The present invention relates to flowerpots, in particular to a gas permeable flowerpot which can prevent roots of potted plants from being eroded and can retain water for the potted plants.
BACKGROUND ART
In recent years, due to increased air pollution, people's requirements for the air quality of living spaces have become higher and higher.
Studies have shown that indoor air pollutants mainly include the following six types of pollutants, including benzene, formaldehyde, phthalates, trichloroethylene, toluene and ammonia. At present, in domestic civil building standards, the indoor formaldehyde content should not be higher than 0.08 mg per cubic meter, the indoor benzene content should not be higher than 0.09 mg per cubic meter, and the indoor ammonia content should not be higher than 0.2 mg per cubic meter.
In order to improve the air quality, people have moved various kinds of plants into rooms, plants such as tigertail orchid, monstera, spathiphyllum, dracaena marginata, ficus benjamina, bracketplant, scindapsus aureus, epipremnum aureum, adiantum, and aglaonema commutatum are planted in pots and placed indoors. These plants have been shown to have a strong ability to absorb indoor air pollutants; for example, scindapsus aureus can absorb benzene, trichloroethylene, formaldehyde and so on.
However, the inventors of the present invention found that the moist potting soil can adsorb the pollution gas such as formaldehyde in the air, and therefore keeping the potting soil well ventilated and maintaining a certain degree of wetness are important for the plant to absorb indoor air pollutants; however, it is hard for the current flower pots to make the soil gas permeable and maintain the soil at a certain degree of wetness. People always water too much to cause erosion of roots or forget to water the plants to cause the plants to dry up, which is very inconvenient.
In view of this, it is necessary to provide a gas permeable flowerpot which can prevent roots of potted plants from being eroded and can retain water for the potted plants. A gas permeable flowerpot comprises a tray, a flowerpot body, and a bottom plate.
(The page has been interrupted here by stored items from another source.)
/-- Pictures are coded in order, `left` more of them; the reconstruction of each goes to memory and is the reference of the next (R357). A stop
leaves the encoder as it was at the start of its picture, with the slices that have left (R365). -/
def State.codePictures (e : EncJob) (src : Nat → State → Except VidStop (Nat × Array Nat) × State)
    (sink : Nat → Nat → Bytes → State → Option VidStop × State) : Nat → EncHold → State → Option VidStop × EncHold × State
  | 0, h, s => (none, h, s)
  | left + 1, h, s =>
    match src h.next s with
    | (.error x, s) => (some x, h, s)
    | (.ok p, s) =>
      let size := 3 * codedW e.body * codedH e.body / 2
      match (if h.next % encGop e.body = 0 then (.ok #[], s)
        else s.loadWindows e (e.picture (h.next - 1)) (List.range (ctuCount e.body)) (Array.replicate size 0)) with
      | (.error x, s) => (some x, h, s)
      | (.ok ref, s) =>
        let (units, recon, run) := codePicture e.body h.next (encSource e.body (encPlanes e.body e.key p.1 p.2)) ref h.run
        match s.buffersWrite e.by_ e.size (e.picture h.next) e.bufs.length 0 ((recon.flatMap (natLe 2) ++ zeros (reconBytes e.body)).take (reconBytes e.body)) with
        | (some x, s) => (some x, h, s)
        | (none, s) =>
          let sent := (h.slices.filter (fun x => x.1 == h.next)).length
          match s.sinkSlices sink (units.drop sent) h with
          | (some x, h, s) => (some x, h, s)
          | (none, h, s) => s.codePictures e src sink left { h with next := h.next + 1, run := run }

/-- Slices of a picture. -/
def pictureSlices (body : Bytes) : Nat := max 1 (ceilDiv (ctuCount body) (encSliceCtus body))

/-- Buffers of ENC_POOL that an encoder holds: two reconstructed pictures. -/
def State.encBuffers (s : State) (f : Nat) (body : Bytes) : Nat := match s.poolNo f (encPool body) with
  | some p => 2 * max 1 (ceilDiv (reconBytes body) (2 ^ (s.pool p).log2Size))
  | none => 2

/-- The encoder of a bay at work for a stream, which holds its buffers for `g`. -/
def State.encJob (w : Party) (f i g bay : Nat) (body : Bytes) (k : DrawKey) (s : State) : EncJob :=
  let (bufs, size) := match s.poolNo f (encPool body) with
    | some p => ((s.pool p).heldFor (sKey f i) g, 2 ^ (s.pool p).log2Size)
    | none => ([], 0)
  ⟨w, bay, 1, body, k, bufs, size⟩

/-- An encoder at the start of a clip. -/
def EncHold.start (body : Bytes) : EncHold := ⟨0, .start body, []⟩

/-- Values of a picture stored as U8 or U16. -/
def wordVals (bytesPer : Nat) (bs : Bytes) : Array Nat := ((chunks bytesPer bs.length bs).map leNat).toArray

end Sys2Proof.Machine
end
The tray comprises an accommodating trough for accumulating water; the flowerpot body is provided with a plurality of stacked hollow subunits which are filled with soil; each of the hollow subunits comprises an upper edge and a lower edge respectively at two ends; a lower edge of a hollow subunit in an upper layer of adjacent hollow subunits is positioned lower than an upper edge of a hollow subunit in a lower layer of the adjacent hollow subunits, and the lower edge of the hollow subunit in the upper layer is closer to a centerline of the flowerpot body than the upper edge of the hollow subunit in the lower layer so that a gap is formed between said lower edge and said upper edge; the bottom plate is made of a micro-porous water absorbing material and comprises a water permeable plate and water absorbing column which extends downwardly out from the water permeable plate; the soil is in contact with the water permeable plate, and the water absorbing column extends downwardly into the accommodating trough.
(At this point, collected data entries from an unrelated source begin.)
/-- First fit of one chunk (R433): if none fits a new row opens, the oldest closing first when OPEN_ROWS are open. -/
def Rows.place (x : Rows) (l openMax index : Nat) (tokens : List Nat) : Rows :=
  match putFirstFit l index tokens x.openRows with
  | some rs => ⟨rs, x.closed⟩
  | none =>
    let x := if openMax ≤ x.openRows.length then (match x.openRows with
      | r :: t => ⟨t, x.closed ++ [r]⟩
      | [] => x) else x
    ⟨x.openRows ++ [Row.fresh.add index tokens], x.closed⟩

/-- Charges a document to the oldest open row; with none open, a row opens for it (R433; log 51). -/
def Rows.charge (x : Rows) : Rows := match x.openRows with
  | r :: t => ⟨{ r with charged := r.charged + 1 } :: t, x.closed⟩
  | [] => ⟨[{ Row.fresh with charged := 1 }], x.closed⟩

/-- The chunks of a document by LONG (R435): 0 SPLIT, 1 TRUNCATE, 2 REJECT. -/
def docChunks (l long : Nat) (tokens : List Nat) : List (List Nat) :=
  if tokens.length ≤ l then (if tokens.isEmpty then [] else [tokens])
  else if long = 0 then chunks l tokens.length tokens
  else if long = 1 then [tokens.take l]
  else []

/-- A document is taken (R433 to R435). Rows close once it is placed (log 51). -/
def Rows.take (x : Rows) (body : Bytes) (index : Nat) (tokens : List Nat) : Rows :=
  let l := packRowLen body
  let docs := leAt body 0x14 4
  ((docChunks l (leAt body 0x02 1) tokens).foldl (fun x c => (x.place l (leAt body 0x03 1) index c).closeFull l (2 ^ 40)) x.charge).closeFull l docs

/-- A row as a placed sample: its tokens in `data`, segment identifiers in `side`, positions in `units` (R434); `index`
keeps the documents charged to it. -/
def Row.placed (r : Row) (body : Bytes) (batch place : Nat) : Placed :=
  ⟨batch, place, r.charged, !r.tokens.isEmpty, r.tokens.flatMap (natLe (packTokBytes body)), r.segs.flatMap (natLe 4), [(0, r.poss.flatMap (natLe 4))],
    r.indices⟩

/-! ## Errors of one sample (R515, R516) -/

/-- A SAMPLE-class error is counted (R547). -/
def State.sampleCount (f code bay : Nat) (s : State) : State :=
  let s := s.count 2 bay 7 1
  if code = stOverBound then s.count 8 f 0 1 else if code = stAuthFail then s.count 8 f 1 1 else s

/-- A SAMPLE-class error that no entry raised is logged in the function's log and counted (R516). -/
def State.sampleError (f i code bay detail : Nat) (s : State) : State := (s.logTo (some f) code 0 0 i bay detail).sampleCount f code bay

/-- A dispatched sample is finished: complete, or rejected or withdrawn (R431). -/
def State.sampleDone (f i : Nat) (y : InFlight) (s : State) : State :=
  s.modStream f i (fun x => { x with inFlight := x.inFlight.filter (fun z => z.index != y.index), ready := x.ready ++ [y] })

/-- A sample is rejected with a SAMPLE-class status (R431, R516). -/
def State.rejectSample (f i index code bay detail : Nat) (s : State) : State :=
  (s.sampleError f i code bay detail).sampleDone f i { InFlight.fresh index 0 with bad := true }

/-! ## Filling batches -/

/-- The ready sample the packer takes next: the run's next own index in REPRO, the first of the run to be complete in OPEN (R430, R433).
A sample of a later epoch waits until the run has all its own, in either mode (log 132). -/
def Stream.nextReady (x : Stream) (meet : Nat) : Option InFlight := do
  let r ← x.openRun? meet
  if x.openMode then x.ready.find? (fun y => (x.runOf y.index).base == r.base) else x.ready.find? (fun y => y.index == x.own meet r.base r.taken)

/-- Tokens of a document's bytes, 4 B each (R387). -/
def tokensOf (bs : Bytes) : List Nat := (chunks 4 bs.length bs).map leNat

/-- The packer takes the first sample of a later epoch: only now is the batch known with which the epoch begins, and with it the stage
boundary (R228, R430, R433). -/
def State.runStarts (f i : Nat) (seq : Bool) (r : EpochRun) (s : State) : State :=
  let x := s.stream f i
  let q := x.runs.findIdx (fun z => z.base == r.base)
  if r.taken ≠ 0 ∨ q = 0 then s else match x.runs[q - 1]? with
    | none => s
    | some p =>
      let n := if seq then ceilDiv (x.nextPlace + x.openRows.length) x.batch else x.runEnd s.meet p
      s.setStream f i { x with
        runs := x.runs.map (fun z => if z.base = r.base then { z with first := n } else z),
        boundaries := x.boundaries.set (x.boundaries.length - (x.runs.length - q)) n }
Compared with the prior art, in the gas permeable flowerpot provided by an embodiment of the present invention, on one hand, a lower edge of a hollow subunit in an upper layer of adjacent hollow subunits is positioned lower than an upper edge of a hollow subunit in a lower layer of the adjacent hollow subunits so that a gap is formed between said lower edge and said upper edge, and water can be prevented from flowing out of the gap when the potted plants are watered, and water flows from the hollow subunit in the upper layer (and the soil therein) to the hollow subunit in the lower layer (and the soil therein) and finally flows into the accommodating trough, thereby preventing the root erosion of the potted plants and increasing the contact of the soil at the edge of each layer with the air, that is, increasing the gas permeability of soil at each layer; on the other hand, the water permeable plate contacts the soil (and the roots of the plants), and the water absorbing column extends into the accumulated water in the flowerpot body and therefore can upwardly absorb and continuously supplement the soil and roots with moisture to prevent the plants from dying for drought. The moist potting soil can absorb the pollution gas such as formaldehyde in the air, thereby maximally improving the plant's absorption of gaseous pollutants and improving the ambient air quality.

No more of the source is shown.